◆ **Work instructions**:
Would you reproduce, without any alteration, the lines from the opening line of the entries through the line that has "lock limit and" in it?

Stored data
###
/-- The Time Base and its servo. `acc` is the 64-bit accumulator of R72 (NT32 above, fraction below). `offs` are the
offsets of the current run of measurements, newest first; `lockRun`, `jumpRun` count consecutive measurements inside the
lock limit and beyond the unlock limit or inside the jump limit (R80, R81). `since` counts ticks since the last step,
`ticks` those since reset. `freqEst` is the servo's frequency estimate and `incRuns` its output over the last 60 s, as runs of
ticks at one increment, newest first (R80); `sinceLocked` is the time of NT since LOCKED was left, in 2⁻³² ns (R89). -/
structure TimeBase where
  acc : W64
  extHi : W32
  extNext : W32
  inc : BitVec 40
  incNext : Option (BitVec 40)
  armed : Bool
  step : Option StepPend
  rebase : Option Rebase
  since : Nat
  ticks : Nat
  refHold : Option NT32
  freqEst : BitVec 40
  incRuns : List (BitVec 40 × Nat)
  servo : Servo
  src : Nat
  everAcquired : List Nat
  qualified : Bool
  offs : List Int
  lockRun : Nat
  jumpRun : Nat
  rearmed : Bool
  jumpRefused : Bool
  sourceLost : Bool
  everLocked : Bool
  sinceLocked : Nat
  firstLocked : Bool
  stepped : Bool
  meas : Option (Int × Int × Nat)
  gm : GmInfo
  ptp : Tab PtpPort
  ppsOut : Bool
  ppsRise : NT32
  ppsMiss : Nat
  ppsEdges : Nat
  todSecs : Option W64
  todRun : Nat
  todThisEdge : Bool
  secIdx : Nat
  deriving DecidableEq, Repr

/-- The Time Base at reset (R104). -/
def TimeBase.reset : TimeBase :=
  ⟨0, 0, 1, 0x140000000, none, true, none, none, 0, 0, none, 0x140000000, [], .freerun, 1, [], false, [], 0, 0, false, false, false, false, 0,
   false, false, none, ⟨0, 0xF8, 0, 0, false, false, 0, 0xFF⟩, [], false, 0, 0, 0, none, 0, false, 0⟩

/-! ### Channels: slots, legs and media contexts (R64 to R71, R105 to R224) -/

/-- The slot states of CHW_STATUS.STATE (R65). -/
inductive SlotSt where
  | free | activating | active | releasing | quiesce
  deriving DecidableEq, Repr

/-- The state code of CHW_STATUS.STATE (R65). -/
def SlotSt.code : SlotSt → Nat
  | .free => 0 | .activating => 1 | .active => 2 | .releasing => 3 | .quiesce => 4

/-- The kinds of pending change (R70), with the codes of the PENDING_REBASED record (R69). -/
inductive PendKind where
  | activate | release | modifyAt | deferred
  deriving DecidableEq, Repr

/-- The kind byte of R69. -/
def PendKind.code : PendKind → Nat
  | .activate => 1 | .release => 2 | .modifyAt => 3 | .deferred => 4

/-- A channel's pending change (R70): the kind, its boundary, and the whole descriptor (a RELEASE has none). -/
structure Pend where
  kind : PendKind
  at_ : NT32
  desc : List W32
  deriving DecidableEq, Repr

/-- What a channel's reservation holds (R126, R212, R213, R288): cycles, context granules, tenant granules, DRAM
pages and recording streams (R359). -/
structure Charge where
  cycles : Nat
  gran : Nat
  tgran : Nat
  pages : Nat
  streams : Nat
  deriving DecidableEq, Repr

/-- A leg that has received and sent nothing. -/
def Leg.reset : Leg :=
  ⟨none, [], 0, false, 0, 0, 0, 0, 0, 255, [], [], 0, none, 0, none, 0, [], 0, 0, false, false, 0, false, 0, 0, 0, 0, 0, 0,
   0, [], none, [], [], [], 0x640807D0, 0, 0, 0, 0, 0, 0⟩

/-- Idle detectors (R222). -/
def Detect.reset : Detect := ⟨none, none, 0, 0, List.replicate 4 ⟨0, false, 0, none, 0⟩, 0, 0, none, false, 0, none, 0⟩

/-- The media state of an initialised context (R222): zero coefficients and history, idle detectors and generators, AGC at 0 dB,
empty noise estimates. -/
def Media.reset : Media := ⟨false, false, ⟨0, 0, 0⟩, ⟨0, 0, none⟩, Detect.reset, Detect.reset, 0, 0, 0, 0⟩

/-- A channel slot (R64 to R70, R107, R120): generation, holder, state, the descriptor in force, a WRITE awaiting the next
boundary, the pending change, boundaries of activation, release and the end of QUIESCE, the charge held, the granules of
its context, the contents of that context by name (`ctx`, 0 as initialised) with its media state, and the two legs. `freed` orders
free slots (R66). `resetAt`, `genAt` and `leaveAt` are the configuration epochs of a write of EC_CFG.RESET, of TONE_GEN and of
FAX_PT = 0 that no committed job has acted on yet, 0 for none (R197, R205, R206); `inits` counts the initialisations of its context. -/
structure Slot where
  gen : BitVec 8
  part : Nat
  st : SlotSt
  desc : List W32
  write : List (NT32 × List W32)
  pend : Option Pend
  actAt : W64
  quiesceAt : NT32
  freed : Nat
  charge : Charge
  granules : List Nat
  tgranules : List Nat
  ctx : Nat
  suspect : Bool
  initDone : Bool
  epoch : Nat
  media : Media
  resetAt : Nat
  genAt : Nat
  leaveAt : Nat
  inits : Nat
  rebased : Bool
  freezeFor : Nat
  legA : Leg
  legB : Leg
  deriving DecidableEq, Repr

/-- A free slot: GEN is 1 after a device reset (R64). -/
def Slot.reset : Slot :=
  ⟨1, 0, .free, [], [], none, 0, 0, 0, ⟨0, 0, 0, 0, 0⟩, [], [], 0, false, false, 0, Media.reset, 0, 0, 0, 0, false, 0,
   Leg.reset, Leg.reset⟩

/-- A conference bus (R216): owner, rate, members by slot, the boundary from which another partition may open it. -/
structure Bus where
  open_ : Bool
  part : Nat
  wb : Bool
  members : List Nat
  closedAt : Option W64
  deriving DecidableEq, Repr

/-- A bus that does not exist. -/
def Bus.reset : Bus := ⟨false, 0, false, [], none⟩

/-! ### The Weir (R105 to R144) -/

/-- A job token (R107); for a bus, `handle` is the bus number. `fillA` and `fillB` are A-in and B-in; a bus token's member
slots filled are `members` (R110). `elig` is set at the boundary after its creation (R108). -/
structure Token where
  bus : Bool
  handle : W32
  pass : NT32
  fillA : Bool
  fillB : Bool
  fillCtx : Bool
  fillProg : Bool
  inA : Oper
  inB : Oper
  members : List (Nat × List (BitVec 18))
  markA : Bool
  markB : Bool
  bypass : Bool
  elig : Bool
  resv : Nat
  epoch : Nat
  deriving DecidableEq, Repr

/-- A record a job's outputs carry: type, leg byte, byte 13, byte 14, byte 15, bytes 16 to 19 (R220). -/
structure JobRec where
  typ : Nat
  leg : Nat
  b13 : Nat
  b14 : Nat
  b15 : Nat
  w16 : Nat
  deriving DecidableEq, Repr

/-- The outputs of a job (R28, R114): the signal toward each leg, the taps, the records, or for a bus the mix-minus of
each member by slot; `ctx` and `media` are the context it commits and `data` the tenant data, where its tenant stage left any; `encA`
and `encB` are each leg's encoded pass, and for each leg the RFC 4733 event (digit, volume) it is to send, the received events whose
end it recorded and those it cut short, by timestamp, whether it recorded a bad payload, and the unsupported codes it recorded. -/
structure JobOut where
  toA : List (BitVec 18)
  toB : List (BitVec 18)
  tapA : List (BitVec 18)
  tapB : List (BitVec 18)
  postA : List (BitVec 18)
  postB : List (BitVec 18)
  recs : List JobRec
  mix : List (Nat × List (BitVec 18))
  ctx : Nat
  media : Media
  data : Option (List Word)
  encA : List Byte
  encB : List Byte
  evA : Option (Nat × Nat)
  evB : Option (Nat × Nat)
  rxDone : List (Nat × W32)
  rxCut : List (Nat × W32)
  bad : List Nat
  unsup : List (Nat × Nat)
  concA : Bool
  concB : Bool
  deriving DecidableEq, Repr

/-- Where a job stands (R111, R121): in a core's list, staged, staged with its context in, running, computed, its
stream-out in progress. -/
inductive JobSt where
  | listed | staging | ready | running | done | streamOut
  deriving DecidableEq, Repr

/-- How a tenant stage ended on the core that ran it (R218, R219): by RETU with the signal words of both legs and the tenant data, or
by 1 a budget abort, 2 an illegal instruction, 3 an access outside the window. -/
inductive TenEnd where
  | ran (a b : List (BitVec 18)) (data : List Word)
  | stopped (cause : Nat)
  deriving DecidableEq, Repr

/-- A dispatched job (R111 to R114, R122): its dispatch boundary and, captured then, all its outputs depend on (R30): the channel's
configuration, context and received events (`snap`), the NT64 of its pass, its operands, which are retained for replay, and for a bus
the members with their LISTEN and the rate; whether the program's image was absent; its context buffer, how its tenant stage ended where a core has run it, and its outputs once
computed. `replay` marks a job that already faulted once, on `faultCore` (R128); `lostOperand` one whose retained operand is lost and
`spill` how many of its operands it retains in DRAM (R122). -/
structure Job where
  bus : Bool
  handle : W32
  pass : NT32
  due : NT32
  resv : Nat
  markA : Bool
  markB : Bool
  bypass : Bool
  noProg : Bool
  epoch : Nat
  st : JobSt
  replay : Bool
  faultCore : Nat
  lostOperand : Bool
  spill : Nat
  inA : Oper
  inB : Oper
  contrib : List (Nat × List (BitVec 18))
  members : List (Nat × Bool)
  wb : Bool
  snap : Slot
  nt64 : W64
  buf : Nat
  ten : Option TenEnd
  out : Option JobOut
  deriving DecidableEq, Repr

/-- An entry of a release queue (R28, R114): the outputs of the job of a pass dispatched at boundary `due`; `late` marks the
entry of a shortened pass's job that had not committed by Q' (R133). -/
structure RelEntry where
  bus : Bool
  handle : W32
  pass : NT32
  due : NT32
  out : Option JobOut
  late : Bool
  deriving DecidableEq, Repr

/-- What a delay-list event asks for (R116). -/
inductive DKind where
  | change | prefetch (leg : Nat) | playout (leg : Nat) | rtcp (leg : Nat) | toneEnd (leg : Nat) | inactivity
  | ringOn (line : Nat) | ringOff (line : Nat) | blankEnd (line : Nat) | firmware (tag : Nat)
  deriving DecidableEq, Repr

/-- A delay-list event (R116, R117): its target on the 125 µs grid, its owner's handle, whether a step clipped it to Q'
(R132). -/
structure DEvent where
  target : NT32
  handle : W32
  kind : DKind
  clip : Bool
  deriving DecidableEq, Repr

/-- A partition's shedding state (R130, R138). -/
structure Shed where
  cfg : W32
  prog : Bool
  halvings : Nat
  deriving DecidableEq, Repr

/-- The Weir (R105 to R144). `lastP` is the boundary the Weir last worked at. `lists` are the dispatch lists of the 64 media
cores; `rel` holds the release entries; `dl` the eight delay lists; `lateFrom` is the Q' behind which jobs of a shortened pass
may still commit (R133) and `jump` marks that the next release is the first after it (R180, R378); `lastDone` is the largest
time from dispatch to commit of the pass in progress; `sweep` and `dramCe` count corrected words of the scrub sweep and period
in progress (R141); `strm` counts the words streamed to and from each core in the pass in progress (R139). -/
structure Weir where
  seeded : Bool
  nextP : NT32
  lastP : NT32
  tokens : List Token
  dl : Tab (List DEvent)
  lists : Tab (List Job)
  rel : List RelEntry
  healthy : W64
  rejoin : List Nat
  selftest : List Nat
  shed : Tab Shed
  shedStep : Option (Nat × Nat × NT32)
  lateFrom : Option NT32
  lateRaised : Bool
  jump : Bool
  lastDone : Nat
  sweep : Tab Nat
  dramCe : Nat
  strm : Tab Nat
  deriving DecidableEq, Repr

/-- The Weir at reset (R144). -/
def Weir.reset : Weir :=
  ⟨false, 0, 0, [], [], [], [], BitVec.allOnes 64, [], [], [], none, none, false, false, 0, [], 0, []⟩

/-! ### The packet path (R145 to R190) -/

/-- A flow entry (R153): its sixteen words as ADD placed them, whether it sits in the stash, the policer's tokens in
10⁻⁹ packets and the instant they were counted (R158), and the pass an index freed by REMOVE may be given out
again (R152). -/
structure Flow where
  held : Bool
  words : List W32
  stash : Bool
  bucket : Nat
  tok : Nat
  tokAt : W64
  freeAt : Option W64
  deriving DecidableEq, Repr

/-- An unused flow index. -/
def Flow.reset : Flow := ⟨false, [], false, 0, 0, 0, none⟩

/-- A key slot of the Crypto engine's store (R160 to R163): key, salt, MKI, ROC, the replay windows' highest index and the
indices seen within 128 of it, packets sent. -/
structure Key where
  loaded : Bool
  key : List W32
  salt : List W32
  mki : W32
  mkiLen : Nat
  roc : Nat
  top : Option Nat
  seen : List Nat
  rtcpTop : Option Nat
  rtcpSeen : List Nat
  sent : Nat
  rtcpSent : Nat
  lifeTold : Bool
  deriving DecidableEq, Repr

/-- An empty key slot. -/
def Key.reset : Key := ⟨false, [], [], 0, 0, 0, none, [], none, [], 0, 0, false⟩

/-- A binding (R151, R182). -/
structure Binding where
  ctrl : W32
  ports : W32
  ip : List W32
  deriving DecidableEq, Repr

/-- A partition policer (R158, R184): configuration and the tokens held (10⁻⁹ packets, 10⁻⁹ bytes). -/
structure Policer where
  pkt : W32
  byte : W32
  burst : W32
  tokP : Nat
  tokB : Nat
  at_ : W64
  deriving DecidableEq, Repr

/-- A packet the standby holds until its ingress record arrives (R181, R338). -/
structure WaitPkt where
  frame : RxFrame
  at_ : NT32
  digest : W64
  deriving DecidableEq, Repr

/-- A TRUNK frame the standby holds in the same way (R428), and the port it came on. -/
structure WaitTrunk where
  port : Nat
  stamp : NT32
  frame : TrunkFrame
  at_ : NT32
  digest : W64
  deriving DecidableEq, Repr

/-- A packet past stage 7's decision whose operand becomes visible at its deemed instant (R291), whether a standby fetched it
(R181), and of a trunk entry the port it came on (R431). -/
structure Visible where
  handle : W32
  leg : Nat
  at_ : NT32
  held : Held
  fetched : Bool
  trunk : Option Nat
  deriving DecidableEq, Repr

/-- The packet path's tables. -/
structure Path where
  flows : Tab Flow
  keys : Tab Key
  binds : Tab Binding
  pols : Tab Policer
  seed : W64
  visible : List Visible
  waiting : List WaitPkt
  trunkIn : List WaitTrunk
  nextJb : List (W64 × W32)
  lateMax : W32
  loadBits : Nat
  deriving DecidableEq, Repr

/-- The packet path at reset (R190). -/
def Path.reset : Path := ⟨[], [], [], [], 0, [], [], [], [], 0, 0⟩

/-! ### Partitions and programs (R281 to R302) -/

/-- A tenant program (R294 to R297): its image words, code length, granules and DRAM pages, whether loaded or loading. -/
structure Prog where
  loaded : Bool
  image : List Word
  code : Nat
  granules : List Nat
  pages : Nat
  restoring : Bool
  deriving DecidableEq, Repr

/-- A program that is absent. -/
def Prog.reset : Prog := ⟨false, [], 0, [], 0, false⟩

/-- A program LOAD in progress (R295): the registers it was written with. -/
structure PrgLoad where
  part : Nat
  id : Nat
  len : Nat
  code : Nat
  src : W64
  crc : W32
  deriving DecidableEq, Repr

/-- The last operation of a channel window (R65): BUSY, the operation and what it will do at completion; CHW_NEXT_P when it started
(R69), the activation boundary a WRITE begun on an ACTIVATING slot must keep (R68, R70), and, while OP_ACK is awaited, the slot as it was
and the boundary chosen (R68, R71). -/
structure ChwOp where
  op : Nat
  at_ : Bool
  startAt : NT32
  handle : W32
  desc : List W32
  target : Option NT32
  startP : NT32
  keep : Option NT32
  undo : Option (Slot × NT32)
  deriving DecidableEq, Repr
###
◆ **Task output**:
/-- The Time Base and its servo. `acc` is the 64-bit accumulator of R72 (NT32 above, fraction below). `offs` are the
offsets of the current run of measurements, newest first; `lockRun`, `jumpRun` count consecutive measurements inside the
lock limit and beyond the unlock limit or inside the jump limit (R80, R81). `since` counts ticks since the last step,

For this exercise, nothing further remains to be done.